Recorded data below:

/-- The tests of R120 in their order are `FirstMatch` over the Thumb table. -/
theorem thumbClassify_eq_firstMatch (w : ThumbWord) : thumbClassify w = firstMatch thumbTable w := by
  simp only [thumbClassify, firstMatch, thumbTable, firstMatchFrom_cons, firstMatchFrom_nil]

/-- `Classify` is the row number of the request, on 5 bits. -/
theorem classify_eq (r : Request) : classify r = BitVec.ofNat 5 (rowNumber r) := by
  unfold classify rowNumber
  cases selectIsa r.inIsa with
  | arm => exact congrArg (BitVec.ofNat 5) (armClassify_eq_firstMatch r.inWord)
  | thumb => exact congrArg (BitVec.ofNat 5) (thumbClassify_eq_firstMatch (thumbOperand r.inWord))

/-- `Classify` of an ARM request is its word's first match. -/
theorem classify_arm (w : ArmWord) : classify ⟨0#1, w⟩ = BitVec.ofNat 5 (firstMatch armTable w) :=
  classify_eq ⟨0#1, w⟩

/-- `Classify` of a Thumb word's request is the word's first match. -/
theorem classify_thumbRequest (w : ThumbWord) :
    classify (thumbRequest w) = BitVec.ofNat 5 (firstMatch thumbTable w) := by
  rw [classify_eq, rowNumber_thumbRequest]

/-! ## What each kind of job answers -/

/-- With no job waiting the output settles at `Classify` of the ports (70_reset_and_hazards.md R190). -/
theorem step_idle_classify {s : State} (h : s.jobs = []) : step s = .next (s.drive (classify s.onPorts)) := by
  rw [step_idle h, classify_eq]

/-- The state after a stable request: it stands on the ports, its `Classify` on the output, and its caller has sampled it. -/
def State.served (s : State) (c : Caller) (r : Request) : State := ((s.present r).drive (classify r)).sample c

section Served

variable (s : State) (c : Caller) (r : Request)

@[simp] theorem State.served_inIsa : (s.served c r).inIsa = r.inIsa := rfl
@[simp] theorem State.served_inWord : (s.served c r).inWord = r.inWord := rfl
@[simp] theorem State.served_outIdx : (s.served c r).outIdx = classify r := rfl
@[simp] theorem State.served_settled : (s.served c r).settled = true := rfl
@[simp] theorem State.served_jobs : (s.served c r).jobs = s.jobs := rfl
@[simp] theorem State.served_responses : (s.served c r).responses = s.responses ++ [answer (c, r)] := rfl
@[simp] theorem State.served_runs : (s.served c r).runs = s.runs := rfl
@[simp] theorem State.served_freeCount : (s.served c r).freeCount = s.freeCount := rfl
@[simp] theorem State.onPorts_served : (s.served c r).onPorts = r := rfl

end Served

/-- Serving a request neither reads nor changes the jobs behind it. -/
theorem State.served_withJobs (s : State) (c : Caller) (r : Request) (l : List Job) :
    ({ s with jobs := l } : State).served c r = { s.served c r with jobs := l } := rfl

theorem serveRequest_classify (c : Caller) (r : Request) (s : State) :
    serveRequest c r s = .next (s.served c r) := by
  rw [serveRequest_eq, ← classify_eq, State.served]

/-- A step with a stable request at the head of the jobs serves it, whatever the state. -/
theorem step_asked_served (s : State) (c : Caller) (r : Request) : step (s.asked c r) = .next (s.served c r) := by
  rw [step_asked, serveRequest_classify]

/-- When the driver goes on after the answer, it has logged one line with the label of the output. -/
theorem driverPrint_next {argv : List String} {s t : State} (h : driverPrint argv s = .next t) :
    ∃ l, label? s.isa s.outIdx = some l ∧ t = s.logRun ⟨argv, [printPrefix s.isa ++ l], [], 0⟩ := by
  rw [driverPrint] at h
  cases hl : label? s.isa s.outIdx with
  | none => rw [hl] at h; cases h
  | some l => rw [hl] at h; exact ⟨l, rfl, (Host.Outcome.next.inj h).symm⟩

End of Recorded data.

** What is being asked **
From the top of the material above, please transcribe each line exactly. Include the line with "the word's first match. -/" and end there.

** Output of the exercise **
/-- The tests of R120 in their order are `FirstMatch` over the Thumb table. -/
theorem thumbClassify_eq_firstMatch (w : ThumbWord) : thumbClassify w = firstMatch thumbTable w := by
  simp only [thumbClassify, firstMatch, thumbTable, firstMatchFrom_cons, firstMatchFrom_nil]

/-- `Classify` is the row number of the request, on 5 bits. -/
theorem classify_eq (r : Request) : classify r = BitVec.ofNat 5 (rowNumber r) := by
  unfold classify rowNumber
  cases selectIsa r.inIsa with
  | arm => exact congrArg (BitVec.ofNat 5) (armClassify_eq_firstMatch r.inWord)
  | thumb => exact congrArg (BitVec.ofNat 5) (thumbClassify_eq_firstMatch (thumbOperand r.inWord))

/-- `Classify` of an ARM request is its word's first match. -/
theorem classify_arm (w : ArmWord) : classify ⟨0#1, w⟩ = BitVec.ofNat 5 (firstMatch armTable w) :=
  classify_eq ⟨0#1, w⟩

/-- `Classify` of a Thumb word's request is the word's first match. -/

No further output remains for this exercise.